José Hermano Saraiva foi considerado, sem favor, uma das "dez caras mais emblemáticas da RTP", num ranking que há década e meia elaborei para a revista de fim-de-semana do jornal 24horas, entretanto liquidado. O humorista Nilton dizia-me então que "nem o Google sabia tanto de História" como o velho professor. Saraiva era um fenómeno de popularidade em Portugal e em todo o mundo onde se falasse e ouvisse português. Os seus programas na RTP - O Tempo e a Alma, A Alma e a Gente e Horizontes da Memória - foram anos a fio o menos e o mais que muito e bom povo aprendeu da História de Portugal.
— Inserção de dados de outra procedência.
-- ==== Sys2Proof/Laws/State.lean ====
section
/-! SUPPORT. Laws of State: for each elementary update one lemma per field that it leaves alone, and the
frames of the register and state accessors. -/

namespace Sys2Proof.Machine

/-! ### setF -/

@[simp] theorem Dev.setF_fresh (d : Dev) (f : Field) (i v : Nat) : (d.setF f i v).fresh = d.fresh := rfl
@[simp] theorem Dev.setF_acting (d : Dev) (f : Field) (i v : Nat) : (d.setF f i v).acting = d.acting := rfl
@[simp] theorem Dev.setF_shadow (d : Dev) (f : Field) (i v : Nat) : (d.setF f i v).shadow = d.shadow := rfl
@[simp] theorem Dev.setF_latches (d : Dev) (f : Field) (i v : Nat) : (d.setF f i v).latches = d.latches := rfl
@[simp] theorem Dev.setF_armed (d : Dev) (f : Field) (i v : Nat) : (d.setF f i v).armed = d.armed := rfl
@[simp] theorem Dev.setF_groupSeq (d : Dev) (f : Field) (i v : Nat) : (d.setF f i v).groupSeq = d.groupSeq := rfl
@[simp] theorem Dev.setF_testFails (d : Dev) (f : Field) (i v : Nat) : (d.setF f i v).testFails = d.testFails := rfl
@[simp] theorem Dev.setF_nv (d : Dev) (f : Field) (i v : Nat) : (d.setF f i v).nv = d.nv := rfl
@[simp] theorem Dev.setF_pins (d : Dev) (f : Field) (i v : Nat) : (d.setF f i v).pins = d.pins := rfl
@[simp] theorem Dev.setF_ctl (d : Dev) (f : Field) (i v : Nat) : (d.setF f i v).ctl = d.ctl := rfl
@[simp] theorem Dev.setF_plots (d : Dev) (f : Field) (i v : Nat) : (d.setF f i v).plots = d.plots := rfl
@[simp] theorem Dev.setF_cells (d : Dev) (f : Field) (i v : Nat) : (d.setF f i v).cells = d.cells := rfl
@[simp] theorem Dev.setF_sets (d : Dev) (f : Field) (i v : Nat) : (d.setF f i v).sets = d.sets := rfl
@[simp] theorem Dev.setF_mem (d : Dev) (f : Field) (i v : Nat) : (d.setF f i v).mem = d.mem := rfl
@[simp] theorem Dev.setF_sow (d : Dev) (f : Field) (i v : Nat) : (d.setF f i v).sow = d.sow := rfl
@[simp] theorem Dev.setF_harvest (d : Dev) (f : Field) (i v : Nat) : (d.setF f i v).harvest = d.harvest := rfl
@[simp] theorem Dev.setF_train (d : Dev) (f : Field) (i v : Nat) : (d.setF f i v).train = d.train := rfl
@[simp] theorem Dev.setF_fab (d : Dev) (f : Field) (i v : Nat) : (d.setF f i v).fab = d.fab := rfl
@[simp] theorem Dev.setF_pip (d : Dev) (f : Field) (i v : Nat) : (d.setF f i v).pip = d.pip := rfl
@[simp] theorem Dev.setF_media (d : Dev) (f : Field) (i v : Nat) : (d.setF f i v).media = d.media := rfl
@[simp] theorem Dev.setF_mediaWait (d : Dev) (f : Field) (i v : Nat) : (d.setF f i v).mediaWait = d.mediaWait := rfl
@[simp] theorem Dev.setF_thn (d : Dev) (f : Field) (i v : Nat) : (d.setF f i v).thn = d.thn := rfl
@[simp] theorem Dev.setF_pci (d : Dev) (f : Field) (i v : Nat) : (d.setF f i v).pci = d.pci := rfl
@[simp] theorem Dev.setF_pwr (d : Dev) (f : Field) (i v : Nat) : (d.setF f i v).pwr = d.pwr := rfl
@[simp] theorem Dev.setF_numx (d : Dev) (f : Field) (i v : Nat) : (d.setF f i v).numx = d.numx := rfl
@[simp] theorem Dev.setF_rasLog (d : Dev) (f : Field) (i v : Nat) : (d.setF f i v).rasLog = d.rasLog := rfl
@[simp] theorem Dev.setF_out (d : Dev) (f : Field) (i v : Nat) : (d.setF f i v).out = d.out := rfl

/-! ### setAct -/

@[simp] theorem Dev.setAct_fresh (d : Dev) (f : Field) (i v : Nat) : (d.setAct f i v).fresh = d.fresh := rfl
@[simp] theorem Dev.setAct_fields (d : Dev) (f : Field) (i v : Nat) : (d.setAct f i v).fields = d.fields := rfl
@[simp] theorem Dev.setAct_shadow (d : Dev) (f : Field) (i v : Nat) : (d.setAct f i v).shadow = d.shadow := rfl
@[simp] theorem Dev.setAct_latches (d : Dev) (f : Field) (i v : Nat) : (d.setAct f i v).latches = d.latches := rfl
@[simp] theorem Dev.setAct_armed (d : Dev) (f : Field) (i v : Nat) : (d.setAct f i v).armed = d.armed := rfl
@[simp] theorem Dev.setAct_groupSeq (d : Dev) (f : Field) (i v : Nat) : (d.setAct f i v).groupSeq = d.groupSeq := rfl
@[simp] theorem Dev.setAct_testFails (d : Dev) (f : Field) (i v : Nat) : (d.setAct f i v).testFails = d.testFails := rfl
@[simp] theorem Dev.setAct_nv (d : Dev) (f : Field) (i v : Nat) : (d.setAct f i v).nv = d.nv := rfl
@[simp] theorem Dev.setAct_pins (d : Dev) (f : Field) (i v : Nat) : (d.setAct f i v).pins = d.pins := rfl
@[simp] theorem Dev.setAct_ctl (d : Dev) (f : Field) (i v : Nat) : (d.setAct f i v).ctl = d.ctl := rfl
@[simp] theorem Dev.setAct_plots (d : Dev) (f : Field) (i v : Nat) : (d.setAct f i v).plots = d.plots := rfl
@[simp] theorem Dev.setAct_cells (d : Dev) (f : Field) (i v : Nat) : (d.setAct f i v).cells = d.cells := rfl
@[simp] theorem Dev.setAct_sets (d : Dev) (f : Field) (i v : Nat) : (d.setAct f i v).sets = d.sets := rfl
@[simp] theorem Dev.setAct_mem (d : Dev) (f : Field) (i v : Nat) : (d.setAct f i v).mem = d.mem := rfl
@[simp] theorem Dev.setAct_sow (d : Dev) (f : Field) (i v : Nat) : (d.setAct f i v).sow = d.sow := rfl
@[simp] theorem Dev.setAct_harvest (d : Dev) (f : Field) (i v : Nat) : (d.setAct f i v).harvest = d.harvest := rfl
@[simp] theorem Dev.setAct_train (d : Dev) (f : Field) (i v : Nat) : (d.setAct f i v).train = d.train := rfl
@[simp] theorem Dev.setAct_fab (d : Dev) (f : Field) (i v : Nat) : (d.setAct f i v).fab = d.fab := rfl
@[simp] theorem Dev.setAct_pip (d : Dev) (f : Field) (i v : Nat) : (d.setAct f i v).pip = d.pip := rfl
@[simp] theorem Dev.setAct_media (d : Dev) (f : Field) (i v : Nat) : (d.setAct f i v).media = d.media := rfl
@[simp] theorem Dev.setAct_mediaWait (d : Dev) (f : Field) (i v : Nat) : (d.setAct f i v).mediaWait = d.mediaWait := rfl
@[simp] theorem Dev.setAct_thn (d : Dev) (f : Field) (i v : Nat) : (d.setAct f i v).thn = d.thn := rfl
@[simp] theorem Dev.setAct_pci (d : Dev) (f : Field) (i v : Nat) : (d.setAct f i v).pci = d.pci := rfl
@[simp] theorem Dev.setAct_pwr (d : Dev) (f : Field) (i v : Nat) : (d.setAct f i v).pwr = d.pwr := rfl
@[simp] theorem Dev.setAct_numx (d : Dev) (f : Field) (i v : Nat) : (d.setAct f i v).numx = d.numx := rfl
@[simp] theorem Dev.setAct_rasLog (d : Dev) (f : Field) (i v : Nat) : (d.setAct f i v).rasLog = d.rasLog := rfl
@[simp] theorem Dev.setAct_out (d : Dev) (f : Field) (i v : Nat) : (d.setAct f i v).out = d.out := rfl

/-! ### satAdd -/

@[simp] theorem Dev.satAdd_fresh (d : Dev) (f : Field) (i n : Nat) : (d.satAdd f i n).fresh = d.fresh := rfl
@[simp] theorem Dev.satAdd_acting (d : Dev) (f : Field) (i n : Nat) : (d.satAdd f i n).acting = d.acting := rfl
@[simp] theorem Dev.satAdd_shadow (d : Dev) (f : Field) (i n : Nat) : (d.satAdd f i n).shadow = d.shadow := rfl
@[simp] theorem Dev.satAdd_latches (d : Dev) (f : Field) (i n : Nat) : (d.satAdd f i n).latches = d.latches := rfl
@[simp] theorem Dev.satAdd_armed (d : Dev) (f : Field) (i n : Nat) : (d.satAdd f i n).armed = d.armed := rfl
@[simp] theorem Dev.satAdd_groupSeq (d : Dev) (f : Field) (i n : Nat) : (d.satAdd f i n).groupSeq = d.groupSeq := rfl
@[simp] theorem Dev.satAdd_testFails (d : Dev) (f : Field) (i n : Nat) : (d.satAdd f i n).testFails = d.testFails := rfl
@[simp] theorem Dev.satAdd_nv (d : Dev) (f : Field) (i n : Nat) : (d.satAdd f i n).nv = d.nv := rfl
@[simp] theorem Dev.satAdd_pins (d : Dev) (f : Field) (i n : Nat) : (d.satAdd f i n).pins = d.pins := rfl
@[simp] theorem Dev.satAdd_ctl (d : Dev) (f : Field) (i n : Nat) : (d.satAdd f i n).ctl = d.ctl := rfl
@[simp] theorem Dev.satAdd_plots (d : Dev) (f : Field) (i n : Nat) : (d.satAdd f i n).plots = d.plots := rfl
@[simp] theorem Dev.satAdd_cells (d : Dev) (f : Field) (i n : Nat) : (d.satAdd f i n).cells = d.cells := rfl
@[simp] theorem Dev.satAdd_sets (d : Dev) (f : Field) (i n : Nat) : (d.satAdd f i n).sets = d.sets := rfl
@[simp] theorem Dev.satAdd_mem (d : Dev) (f : Field) (i n : Nat) : (d.satAdd f i n).mem = d.mem := rfl
@[simp] theorem Dev.satAdd_sow (d : Dev) (f : Field) (i n : Nat) : (d.satAdd f i n).sow = d.sow := rfl
@[simp] theorem Dev.satAdd_harvest (d : Dev) (f : Field) (i n : Nat) : (d.satAdd f i n).harvest = d.harvest := rfl
@[simp] theorem Dev.satAdd_train (d : Dev) (f : Field) (i n : Nat) : (d.satAdd f i n).train = d.train := rfl
@[simp] theorem Dev.satAdd_fab (d : Dev) (f : Field) (i n : Nat) : (d.satAdd f i n).fab = d.fab := rfl
@[simp] theorem Dev.satAdd_pip (d : Dev) (f : Field) (i n : Nat) : (d.satAdd f i n).pip = d.pip := rfl
@[simp] theorem Dev.satAdd_media (d : Dev) (f : Field) (i n : Nat) : (d.satAdd f i n).media = d.media := rfl
@[simp] theorem Dev.satAdd_mediaWait (d : Dev) (f : Field) (i n : Nat) : (d.satAdd f i n).mediaWait = d.mediaWait := rfl
@[simp] theorem Dev.satAdd_thn (d : Dev) (f : Field) (i n : Nat) : (d.satAdd f i n).thn = d.thn := rfl
@[simp] theorem Dev.satAdd_pci (d : Dev) (f : Field) (i n : Nat) : (d.satAdd f i n).pci = d.pci := rfl
@[simp] theorem Dev.satAdd_pwr (d : Dev) (f : Field) (i n : Nat) : (d.satAdd f i n).pwr = d.pwr := rfl
@[simp] theorem Dev.satAdd_numx (d : Dev) (f : Field) (i n : Nat) : (d.satAdd f i n).numx = d.numx := rfl
@[simp] theorem Dev.satAdd_rasLog (d : Dev) (f : Field) (i n : Nat) : (d.satAdd f i n).rasLog = d.rasLog := rfl
@[simp] theorem Dev.satAdd_out (d : Dev) (f : Field) (i n : Nat) : (d.satAdd f i n).out = d.out := rfl

/-! ### bump -/

@[simp] theorem Dev.bump_fresh (d : Dev) (c i k n : Nat) : (d.bump c i k n).fresh = d.fresh := rfl
@[simp] theorem Dev.bump_acting (d : Dev) (c i k n : Nat) : (d.bump c i k n).acting = d.acting := rfl
@[simp] theorem Dev.bump_shadow (d : Dev) (c i k n : Nat) : (d.bump c i k n).shadow = d.shadow := rfl
@[simp] theorem Dev.bump_latches (d : Dev) (c i k n : Nat) : (d.bump c i k n).latches = d.latches := rfl
@[simp] theorem Dev.bump_armed (d : Dev) (c i k n : Nat) : (d.bump c i k n).armed = d.armed := rfl
@[simp] theorem Dev.bump_groupSeq (d : Dev) (c i k n : Nat) : (d.bump c i k n).groupSeq = d.groupSeq := rfl
@[simp] theorem Dev.bump_testFails (d : Dev) (c i k n : Nat) : (d.bump c i k n).testFails = d.testFails := rfl
@[simp] theorem Dev.bump_nv (d : Dev) (c i k n : Nat) : (d.bump c i k n).nv = d.nv := rfl
@[simp] theorem Dev.bump_pins (d : Dev) (c i k n : Nat) : (d.bump c i k n).pins = d.pins := rfl
@[simp] theorem Dev.bump_ctl (d : Dev) (c i k n : Nat) : (d.bump c i k n).ctl = d.ctl := rfl
@[simp] theorem Dev.bump_plots (d : Dev) (c i k n : Nat) : (d.bump c i k n).plots = d.plots := rfl
@[simp] theorem Dev.bump_cells (d : Dev) (c i k n : Nat) : (d.bump c i k n).cells = d.cells := rfl
@[simp] theorem Dev.bump_sets (d : Dev) (c i k n : Nat) : (d.bump c i k n).sets = d.sets := rfl
@[simp] theorem Dev.bump_mem (d : Dev) (c i k n : Nat) : (d.bump c i k n).mem = d.mem := rfl
@[simp] theorem Dev.bump_sow (d : Dev) (c i k n : Nat) : (d.bump c i k n).sow = d.sow := rfl
@[simp] theorem Dev.bump_harvest (d : Dev) (c i k n : Nat) : (d.bump c i k n).harvest = d.harvest := rfl
@[simp] theorem Dev.bump_train (d : Dev) (c i k n : Nat) : (d.bump c i k n).train = d.train := rfl
@[simp] theorem Dev.bump_fab (d : Dev) (c i k n : Nat) : (d.bump c i k n).fab = d.fab := rfl
@[simp] theorem Dev.bump_pip (d : Dev) (c i k n : Nat) : (d.bump c i k n).pip = d.pip := rfl
@[simp] theorem Dev.bump_media (d : Dev) (c i k n : Nat) : (d.bump c i k n).media = d.media := rfl
@[simp] theorem Dev.bump_mediaWait (d : Dev) (c i k n : Nat) : (d.bump c i k n).mediaWait = d.mediaWait := rfl
@[simp] theorem Dev.bump_thn (d : Dev) (c i k n : Nat) : (d.bump c i k n).thn = d.thn := rfl
@[simp] theorem Dev.bump_pci (d : Dev) (c i k n : Nat) : (d.bump c i k n).pci = d.pci := rfl
@[simp] theorem Dev.bump_pwr (d : Dev) (c i k n : Nat) : (d.bump c i k n).pwr = d.pwr := rfl
@[simp] theorem Dev.bump_numx (d : Dev) (c i k n : Nat) : (d.bump c i k n).numx = d.numx := rfl
@[simp] theorem Dev.bump_rasLog (d : Dev) (c i k n : Nat) : (d.bump c i k n).rasLog = d.rasLog := rfl
@[simp] theorem Dev.bump_out (d : Dev) (c i k n : Nat) : (d.bump c i k n).out = d.out := rfl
Jurista de formação e historiador por vocação, antigo embaixador de Portugal no Brasil, José Hermano Saraiva era personalidade sem consenso sobretudo ao nível das chamadas elites pensantes. Os que não gostavam dele criticavam-lhe uma certa visão fantasista da História e o facto de não possuir qualquer grau académico superior nesta área do saber. Os seus defensores preferiam enfatizar as suas inegáveis capacidades de comunicador e de divulgador cultural junto das camadas menos instruídas da população. Alheio a estas guerras do alecrim e da manjerona, Saraiva continuava a ser uma presença assídua, entusiasta e apreciada na TV.

Comecei por dizer que gostava de ouvir o professor na RTP Memória. Ali, nas repetições, nas repetições das repetições, onde ele era ainda um jovem de 80 anos cheio de genica. Mas incomodava-me ver os seus novos episódios na RTP 2. Não conseguia, mudava de canal, perdia a missinha, Deus me perdoe. Não lhe deviam ter feito aquilo. Não o deviam ter deixado fazer aquilo.
José Hermano Saraiva tinha 92 anos e continuava na TV. Era uma boa notícia em absoluto, apesar dos meus incómodos, que para o caso são irrelevantes. Então como antes, novas gerações poderiam continuar a aprender com ele, se não História a sério, pelo menos a falar bom português e a respeitar e a amar o nosso património. Mas era preciso que se percebesse o que o pobre homem dizia naqueles monólogos já infelizmente inenarráveis.
Sempre gostei de ouvir quem me contasse. Aprendi isso em Fafe. Ao longo dos anos fui frequentador assíduo e prazenteiro das palestras televisivas de figuras culturalmente incontornáveis como António Pedro, Vitorino Nemésio, Pedro Homem de Mello, David Mourão-Ferreira, Natália Correia, António Victorino d'Almeida ou, numa outra dimensão, das charlas poéticas de João Villaret ou Mário Viegas, sem esquecer os inspirados desempenhos do Landinho Bacalhau, o antigo, e do Zé Fala-Barato, microfónicos fafenses que, mesmo sem honras televisivas e não desfazendo, nunca deixaram os seus créditos por mãos alheias, é preciso que se note.
E acreditai no que eu digo: estes, sim, eram comunicadores. O resto que por aí anda são habilidosos, meros entertainers. Copiam os gestos, imitam os tiques, mas falta-lhes a substância. José Hermano Saraiva saiu de vez dos ecrãs e acabou-se o que era bom. Como ele, já não há mais. Era o último.